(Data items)
/-- The end of a page write finds no entry absent (R25, R142). -/
theorem handOver_answersOrHangs {s : State} (h : linesIdle s = true) (hw : s.wait = none) (hr : RegistersOk s)
    (hheld : payloadHeld s = true) :
    AnswersOrHangs s (handOver (collectBinary s)) (handOver (collectBinary (withPollLimit none s))) := by
  have hfree : collectBinary (withPollLimit none s) = withPollLimit none (collectBinary s) := rfl
  rw [hfree]
  have hcounters := (collectBinary_registers hr).counters.1
  have hheld' := collectBinary_held hr hheld
  have hparams : (collectBinary s).params = s.params := rfl
  generalize hc : collectBinary s = c at hcounters hheld' hparams ⊢
  by_cases hlt : c.binIndex < c.binCount
  · exact .inl ⟨c, handOver_of_short hlt⟩
  · have hcount : c.binCount = c.binIndex := by omega
    rw [payloadHeld, ← hcount] at hheld'
    obtain ⟨bytes, hb⟩ := Option.isSome_iff_exists.mp hheld'
    have hmiss : endsInMissedPoll s (commit c.startAddr bytes 0 { c with session := .executing }) := by
      subst hc
      exact commit_missed (s := { collectBinary s with session := .executing }) h hw _ _ _
    have hunlimited : handOver (withPollLimit none c)
        = answer none (withPollLimit none (commit c.startAddr bytes 0 { c with session := .executing })) :=
      (handOver_of_complete (s := withPollLimit none c) hcount.le hb).trans
        (congrArg (answer none) (commit_withPollLimit c.startAddr bytes 0 none { c with session := .executing }))
    rw [handOver_of_complete hcount.le hb, hunlimited]
    exact .of_answer (congrArg Params.pollLimit hparams.symm) hmiss

theorem exec_answersOrHangs {i : Instr} {s : State} (h : linesIdle s = true) (hw : s.wait = none) (hr : RegistersOk s)
    (hi : ∀ a b, i = .page a b → a = s.startAddr) : AnswersOrHangs s (exec i s) (exec i (withPollLimit none s)) := by
  cases i with
  | fill start stop value =>
    have hmiss := fillFrom_missed h hw (fillByte value) (rangeLength start stop) start
    have hfree : exec (.fill start stop value) (withPollLimit none s)
        = answer none (withPollLimit none (fillFrom (fillByte value) (rangeLength start stop) start s)) :=
      congrArg (answer none) (fillFrom_withPollLimit _ _ _ _ _)
    rw [hfree]
    exact .of_answer rfl hmiss
  | page start stop =>
    by_cases ha : rangeLength start stop ≤ pageCap ∨ s.params.pOverflow = .truncate
    · have hrange : start.toNat ≤ s.endAddr.toNat := hi start stop rfl ▸ hr.range
      rw [exec_page_of_admitted ha, exec_page_of_admitted (s := withPollLimit none s) ha]
      exact handOver_answersOrHangs
        (s := { s with
          startAddr := start, binCount := rangeLength start stop, binIndex := 0, session := .awaitingBinary })
        h hw ⟨hrange, ⟨Nat.zero_le _, rangeLength_le _ _⟩, hr.buffer, hr.line⟩ rfl
    · push Not at ha
      rw [exec_page_of_overflow ha.1]
      cases hp : s.params.pOverflow with
      | fault => exact .inl ⟨_, by rw [pageOverflow, hp]⟩
      | reject => exact .inl ⟨_, by rw [pageOverflow, hp]⟩
      | truncate => exact absurd hp ha.2
  | _ => exact .inl ⟨_, rfl⟩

Task directions
Starting with the line that holds "exact .of_answer (congrArg" and ending with the line that holds "exact handOver_answersOrHangs", retype every line in the data above exactly, and nothing else.

Your solution
    exact .of_answer (congrArg Params.pollLimit hparams.symm) hmiss

theorem exec_answersOrHangs {i : Instr} {s : State} (h : linesIdle s = true) (hw : s.wait = none) (hr : RegistersOk s)
    (hi : ∀ a b, i = .page a b → a = s.startAddr) : AnswersOrHangs s (exec i s) (exec i (withPollLimit none s)) := by
  cases i with
  | fill start stop value =>
    have hmiss := fillFrom_missed h hw (fillByte value) (rangeLength start stop) start
    have hfree : exec (.fill start stop value) (withPollLimit none s)
        = answer none (withPollLimit none (fillFrom (fillByte value) (rangeLength start stop) start s)) :=
      congrArg (answer none) (fillFrom_withPollLimit _ _ _ _ _)
    rw [hfree]
    exact .of_answer rfl hmiss
  | page start stop =>
    by_cases ha : rangeLength start stop ≤ pageCap ∨ s.params.pOverflow = .truncate
    · have hrange : start.toNat ≤ s.endAddr.toNat := hi start stop rfl ▸ hr.range
      rw [exec_page_of_admitted ha, exec_page_of_admitted (s := withPollLimit none s) ha]
      exact handOver_answersOrHangs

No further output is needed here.